Торопливыми шагами иду к подъезду и скрываюсь за дверью ровно в тот момент, когда Корнеев психует и с визгом шин срывается с места.
Не останавливаясь, я бегу по ступеням в общежитие.
Спотыкаюсь на пороге, но, не обращая внимания на мандраж, врываюсь в свою комнату, закрываю дверь и, прислонившись к ней спиной, сползаю на пол.
Я так и сижу, дрожа и задыхаясь от бурлящих во мне эмоций, которые не могут найти выход. Но самое ужасное в том, что я не думаю о Роме в этот момент. Я думаю о поцелуе, от которого мои губы до сих пор покалывает жаром.
Подношу к ним подрагивающие пальцы и осторожно провожу по чувственному контуру, позволяя кадрам в голове взрываться залпами красок.
Вот он стоит и прожигает меня горящим взглядом, вот его тяжелая рука путается в моих волосах и вот его рот накрывает мой, лишая возможности дышать…
Острая вспышка прорезает низ живота, и я кладу на него ладонь. Ощущение становится настолько болезненным, что я комкаю халат в кулаке, словно намереваясь добраться до собственных внутренностей и вырвать их к чертовой матери, потому что я не могу это терпеть. Невыносимо просто…
После того как Алмазова еще раз осмотрел фельдшер и вернул его в расположение «спортивных частей», я больше не ложился. Еще нужно придумать, что сказать его родителям. Они привыкли к звонкам с жалобами, но сегодня парень перегнул конкретно. А мне теперь расхлебывать последствия.
Причем не только после выходки Алмазова, но и после своей.
Такое ощущение, что не поцелуй это был, а разряд дефибрилляторами прямо в грудь. Адреналин зашкаливал так, что пришлось до общего подъема идти в зал, а потом спускать остаточный пар в горячем душе. С мыслями о ней.
Вроде не пацан уже, но стоило вспомнить вкус ее губ — и совсем поплыл.
Надеюсь, не я один. Судя по тому, что я за свою наглость не отхватил пощечину, все не так уж и плохо. Наверное.
Блядь.
Из-за Алмазова и так был на взводе, а появление Алисы — контрольный выстрел в мою выдержку.
Сам не пойму, как переступил грань. Обещал ведь себе не делать глупостей, чтобы не спугнуть Ведьму. Но стоило увидеть ее в компании какого-то мудака, сразу переклинило.
А когда поцеловал ее на его глазах, захотелось и вовсе запрыгнуть на капот его тачки, рычать и бить себя в грудь с криком: «Она моя!»
Друг. Как же.
Судя по его кислой роже, я все расценил верно. Как и он, увидев, что Алиса не оттолкнула меня.

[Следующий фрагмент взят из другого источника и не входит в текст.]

/-- T17 on a device that holds exactly four symbols, and T18. -/
theorem witness_DectOfLoneLeaf : x5.root ≠ Config.nil ∧ nodeAt x5.tree x5.root = .leaf 0x61 4 ∧
    (sized 4 32768 65536 (holding .bit [0x30, 0x31, 0x30, 0x31] x5)).params.wf = true ∧
    (∀ b ∈ (sized 4 32768 65536 (holding .bit [0x30, 0x31, 0x30, 0x31] x5)).window .bit,
      b = 0x30 ∨ b = 0x31) ∧
    (sized 4 32768 65536 (holding .bit [0x30, 0x31, 0x30, 0x31] x5)).bitlen.toNat ≤ 4 ∧
    (holding .bit [0x30, 0x31, 0x78] x5).window .bit = [0x30, 0x31] ++ 0x78 :: [] ∧
    (∀ d ∈ [(0x30 : Byte), 0x31], d = 0x30 ∨ d = 0x31) := by
  refine ⟨by decide, x5_leaf, by decide, ?_, by decide, holding_window _ _ _ (by decide), by decide⟩
  rw [sized_window, holding_window _ _ _ (by decide)]
  decide

/-- T19 and T20. -/
theorem witness_DectWithoutTree : State.reset.root = Config.nil ∧ State.reset.bitlen = 0 ∧
    (holding .bit [0x30] State.reset).root = Config.nil ∧
    (holding .bit [0x30] State.reset).bitlen ≠ 0 := ⟨rfl, rfl, rfl, by decide⟩

/-- T8's shape: one bit after a whole code. -/
theorem witness_DectRejectsStreamEndingMidCode : ProperTree x1.tree x1.root x1.nnodes 3 ∧
    (∀ p ∈ [((0x61 : Symbol), [z])], LeafPath x1.tree x1.root p.1 p.2) ∧ [u] ≠ [] ∧
    PathTo x1.tree x1.root [u] 3 ∧ (nodeAt x1.tree 3).isInternal = true ∧
    (holding .bit [0x30, 0x31] x1).window .bit =
      [((0x61 : Symbol), [z])].flatMap (fun p => p.2.map bitByte) ++ [u].map bitByte := by
  refine ⟨x1_proper, List.forall_mem_singleton.2 x1_paths.1, by decide, .right x1_right.1 ?_, by decide +kernel,
    holding_window _ _ _ (by decide)⟩
  rw [x1_right.2]
  exact .here _

/-- An Internal root whose children are NIL, and one whose children are Free, at the first step. -/
theorem witness_DectRejectsMissingChild : ∀ child ∈ [Config.nil, 5], ∀ v : Bool,
    let s := holding .bit [bitByte v] (commitTree [.internal 1 child child] State.reset)
    s.root ≠ Config.nil ∧ (nodeAt s.tree s.root).isInternal = true ∧ PathTo s.tree s.root [] s.root ∧
    s.window .bit = [] ++ ([].map bitByte ++ bitByte v :: []) ∧
    (let c := if v then (nodeAt s.tree s.root).right else (nodeAt s.tree s.root).left
     c = Config.nil ∨ nodeAt s.tree c = .free) := by
  intro child hc v
  refine ⟨?_, ?_, .here _, holding_window _ _ _ (by simp), ?_⟩
  · exact (by decide : (0 : NodeIdx) ≠ Config.nil)
  · revert v child
    decide +kernel
  · revert v child
    decide +kernel

/-- A whole code `10`, then a step to record 3, whose right child is NIL. -/
theorem witness_DectRejectsMissingChild_later :
    let s := holding .bit [0x31, 0x30, 0x31, 0x31]
      (commitTree [.leaf 0x61 3, .leaf 0x62 2, .leaf 0x63 1, .internal 3 2 Config.nil,
        .internal 6 0 3] State.reset)
    s.root ≠ Config.nil ∧ (nodeAt s.tree s.root).isInternal = true ∧
    (∀ p ∈ [((0x63 : Symbol), [u, z])], LeafPath s.tree s.root p.1 p.2) ∧
    PathTo s.tree s.root [u] 3 ∧ (nodeAt s.tree 3).isInternal = true ∧
    s.window .bit = [((0x63 : Symbol), [u, z])].flatMap (fun p => p.2.map bitByte) ++
      ([u].map bitByte ++ bitByte u :: []) ∧ (nodeAt s.tree 3).right = Config.nil := by
  intro s
  have root : (nodeAt s.tree s.root).isInternal = true ∧ (nodeAt s.tree s.root).right = 3 := by
    decide +kernel
  have three : (nodeAt s.tree 3).isInternal = true ∧ (nodeAt s.tree 3).left = 2 ∧
    (nodeAt s.tree 3).right = Config.nil := by decide +kernel
  have path : PathTo s.tree s.root [u] 3 := .right root.1 (by rw [root.2]; exact .here _)
  refine ⟨?_, root.1, List.forall_mem_singleton.2 ⟨2, 1, ?_, by decide +kernel⟩, path, three.1,
    holding_window _ _ _ (by decide), three.2.2⟩
  · exact (by decide : (4 : NodeIdx) ≠ Config.nil)
  · refine .right root.1 ?_
    rw [root.2]
    exact .left three.1 (by rw [three.2.1]; exact .here _)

На самом деле, я ждал, когда моя щека вспыхнет и в мою сторону посыпятся проклятия, но ни черта подобного.
Только ее взволнованное дыхание, сладкий вкус, взорвавшийся на языке, как залп победы, и горящие, широко распахнутые глаза.
Черт возьми, это определенно стоит внести в список моих самых больших достижений в жизни. А их было немало.

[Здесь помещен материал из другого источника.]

-- ==== Sys2Proof/Machine/Arith.lean ====
section
/-! DEFINITION. Arithmetic: ADD, ADC, SUB, SBB and their immediates, INR, DCR, INX, DCX, DAD, DAA
(41_arith_logic_rotate.md R155-R176). -/

namespace Sys2Proof.Machine

/-! ## Shared operations -/

/-- INR r and INR M: CY is not touched (R167, R168; AC by D16, log 11). -/
def inrReg (r : Reg8) (s : State) : Result :=
  .next ({ s.writeReg r (add8 (s.readReg r) 1#8 false).res with
           flags := s.flags.incDec (add8 (s.readReg r) 1#8 false) }.advance 1)

/-- DCR r and DCR M: CY is not touched (R169, R170; AC by D16, log 11). -/
def dcrReg (r : Reg8) (s : State) : Result :=
  .next ({ s.writeReg r (sub8 (s.readReg r) 1#8 false).res with
           flags := s.flags.incDec (sub8 (s.readReg r) 1#8 false) }.advance 1)

/-- INX rp: no flag is written (R171). -/
def inxPair (p : RegPair) (s : State) : Result := .next ((s.writePair p (s.readPair p + 1#16)).advance 1)

/-- DCX rp: no flag is written (R172). -/
def dcxPair (p : RegPair) (s : State) : Result := .next ((s.writePair p (s.readPair p - 1#16)).advance 1)

/-- DAD rp: HL plus the pair; CY only (R173). -/
def dadPair (p : RegPair) (s : State) : Result :=
  .next ({ s.writePair .hl (add16 s.hl (s.readPair p)).1 with
           flags := { s.flags with carry := (add16 s.hl (s.readPair p)).2 } }.advance 1)

/-! ## Meanings -/

/-- ADD B (R155). -/
def execAddB (s : State) : Result := aluReg .add .b s

/-- ADD C (R155). -/
def execAddC (s : State) : Result := aluReg .add .c s

/-- ADD D (R155). -/
def execAddD (s : State) : Result := aluReg .add .d s

/-- ADD E (R155). -/
def execAddE (s : State) : Result := aluReg .add .e s

/-- ADD H (R155). -/
def execAddH (s : State) : Result := aluReg .add .h s

/-- ADD L (R155). -/
def execAddL (s : State) : Result := aluReg .add .l s

/-- ADD A (R155). -/
def execAddA (s : State) : Result := aluReg .add .a s

/-- ADD M (R156). -/
def execAddM (s : State) : Result := aluReg .add .m s

/-- ADI d8 (R157). -/
def execAdi (d8 : Byte) (s : State) : Result := aluImm .add d8 s

/-- ADC B (R158). -/
def execAdcB (s : State) : Result := aluReg .adc .b s

/-- ADC C (R158). -/
def execAdcC (s : State) : Result := aluReg .adc .c s

/-- ADC D (R158). -/
def execAdcD (s : State) : Result := aluReg .adc .d s

/-- ADC E (R158). -/
def execAdcE (s : State) : Result := aluReg .adc .e s

/-- ADC H (R158). -/
def execAdcH (s : State) : Result := aluReg .adc .h s

/-- ADC L (R158). -/
def execAdcL (s : State) : Result := aluReg .adc .l s

/-- ADC A (R158). -/
def execAdcA (s : State) : Result := aluReg .adc .a s

/-- ADC M (R159). -/
def execAdcM (s : State) : Result := aluReg .adc .m s

/-- ACI d8 (R160). -/
def execAci (d8 : Byte) (s : State) : Result := aluImm .adc d8 s

/-- SUB B (R161). -/
def execSubB (s : State) : Result := aluReg .sub .b s

/-- SUB C (R161). -/
def execSubC (s : State) : Result := aluReg .sub .c s

/-- SUB D (R161). -/
def execSubD (s : State) : Result := aluReg .sub .d s

/-- SUB E (R161). -/
def execSubE (s : State) : Result := aluReg .sub .e s

/-- SUB H (R161). -/
def execSubH (s : State) : Result := aluReg .sub .h s

/-- SUB L (R161). -/
def execSubL (s : State) : Result := aluReg .sub .l s

/-- SUB A (R161). -/
def execSubA (s : State) : Result := aluReg .sub .a s

/-- SUB M (R162). -/
def execSubM (s : State) : Result := aluReg .sub .m s

/-- SUI d8 (R163). -/
def execSui (d8 : Byte) (s : State) : Result := aluImm .sub d8 s

/-- SBB B (R164). -/
def execSbbB (s : State) : Result := aluReg .sbb .b s

/-- SBB C (R164). -/
def execSbbC (s : State) : Result := aluReg .sbb .c s

/-- SBB D (R164). -/
def execSbbD (s : State) : Result := aluReg .sbb .d s

/-- SBB E (R164). -/
def execSbbE (s : State) : Result := aluReg .sbb .e s

/-- SBB H (R164). -/
def execSbbH (s : State) : Result := aluReg .sbb .h s

/-- SBB L (R164). -/
def execSbbL (s : State) : Result := aluReg .sbb .l s

/-- SBB A (R164). -/
def execSbbA (s : State) : Result := aluReg .sbb .a s

/-- SBB M (R165). -/
def execSbbM (s : State) : Result := aluReg .sbb .m s

/-- SBI d8 (R166). -/
def execSbi (d8 : Byte) (s : State) : Result := aluImm .sbb d8 s

/-- INR B (R167). -/
def execInrB (s : State) : Result := inrReg .b s

/-- INR C (R167). -/
def execInrC (s : State) : Result := inrReg .c s

/-- INR D (R167). -/
def execInrD (s : State) : Result := inrReg .d s

/-- INR E (R167). -/
def execInrE (s : State) : Result := inrReg .e s

/-- INR H (R167). -/
def execInrH (s : State) : Result := inrReg .h s

/-- INR L (R167). -/
def execInrL (s : State) : Result := inrReg .l s

/-- INR A (R167). -/
def execInrA (s : State) : Result := inrReg .a s

/-- INR M (R168). -/
def execInrM (s : State) : Result := inrReg .m s

/-- DCR B (R169). -/
def execDcrB (s : State) : Result := dcrReg .b s

/-- DCR C (R169). -/
def execDcrC (s : State) : Result := dcrReg .c s

/-- DCR D (R169). -/
def execDcrD (s : State) : Result := dcrReg .d s

/-- DCR E (R169). -/
def execDcrE (s : State) : Result := dcrReg .e s

/-- DCR H (R169). -/
def execDcrH (s : State) : Result := dcrReg .h s

/-- DCR L (R169). -/
def execDcrL (s : State) : Result := dcrReg .l s

/-- DCR A (R169). -/
def execDcrA (s : State) : Result := dcrReg .a s

/-- DCR M (R170). -/
def execDcrM (s : State) : Result := dcrReg .m s

/-- INX BC (R171). -/
def execInxBC (s : State) : Result := inxPair .bc s

/-- INX DE (R171). -/
def execInxDE (s : State) : Result := inxPair .de s

/-- INX HL (R171). -/
def execInxHL (s : State) : Result := inxPair .hl s

/-- INX SP (R171). -/
def execInxSP (s : State) : Result := inxPair .sp s

/-- DCX BC (R172). -/
def execDcxBC (s : State) : Result := dcxPair .bc s

/-- DCX DE (R172). -/
def execDcxDE (s : State) : Result := dcxPair .de s

/-- DCX HL (R172). -/
def execDcxHL (s : State) : Result := dcxPair .hl s

/-- DCX SP (R172). -/
def execDcxSP (s : State) : Result := dcxPair .sp s

/-- DAD BC (R173). -/
def execDadBC (s : State) : Result := dadPair .bc s

/-- DAD DE (R173). -/
def execDadDE (s : State) : Result := dadPair .de s

/-- DAD HL (R173). -/
def execDadHL (s : State) : Result := dadPair .hl s

/-- DAD SP (R173). -/
def execDadSP (s : State) : Result := dadPair .sp s

/-- DAA by the machine's variant (R174-R176; log 9). -/
def execDaa (s : State) : Result :=
  .next ({ s with
      regs := { s.regs with a := (daa s.params.daaVariant s.regs.a s.flags).1 }
      flags := (daa s.params.daaVariant s.regs.a s.flags).2 }.advance 1)

end Sys2Proof.Machine
end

Я шел ва-банк. И прекрасно это понимал. Я мог напугать ее и отбросить все свои и без того хилые шансы на сто шагов назад. Но пугающее ощущение, что я упущу ее, сделало выбор за меня.
Не прекращая думать об Алисе, я отправляюсь с пацанами на пробежку, после нее они продолжают разминку в зале, отрабатывая акробатические элементы кувырков, прыжков в высоту и стойку на руках.
Подготовив мышцы и суставы перед нагрузкой, я начинаю изучать с ними технику падения в разных позах, затем разбиваю их на пары для силовых упражнений, а сам опять улетаю мыслями к гребаному поцелую. Хочу еще. Мне пиздец как этого мало.
Ловлю на себе подозрительные взгляды пацанов и понимаю, что стою и улыбаюсь не совсем уместно.
Провожу ладонью по лицу и, усмехнувшись над собой, продолжаю тренировку как ни в чем не бывало. Только нагрузку усиливаю, чтобы некогда было им перешептываться.
В зал заходит Алмазов, и внимание пацанов мгновенно переключается на раненого гостя.
— Тренировка продолжается, — строго командую я и, оттолкнувшись от стены, иду в сторону Демида. — Пошли в кабинет. Здесь слишком много лишних ушей.
Алмазов молча следует за мной до самого кабинета.
— Садись, — выставляю ему стул, а сам сажусь на диван и облокачиваюсь на колени.
Сидим. Смотрим друг на друга, пока Алмазов первый не опускает взгляд. Нервничает. Пальцами царапает стул. И не ерничает как обычно.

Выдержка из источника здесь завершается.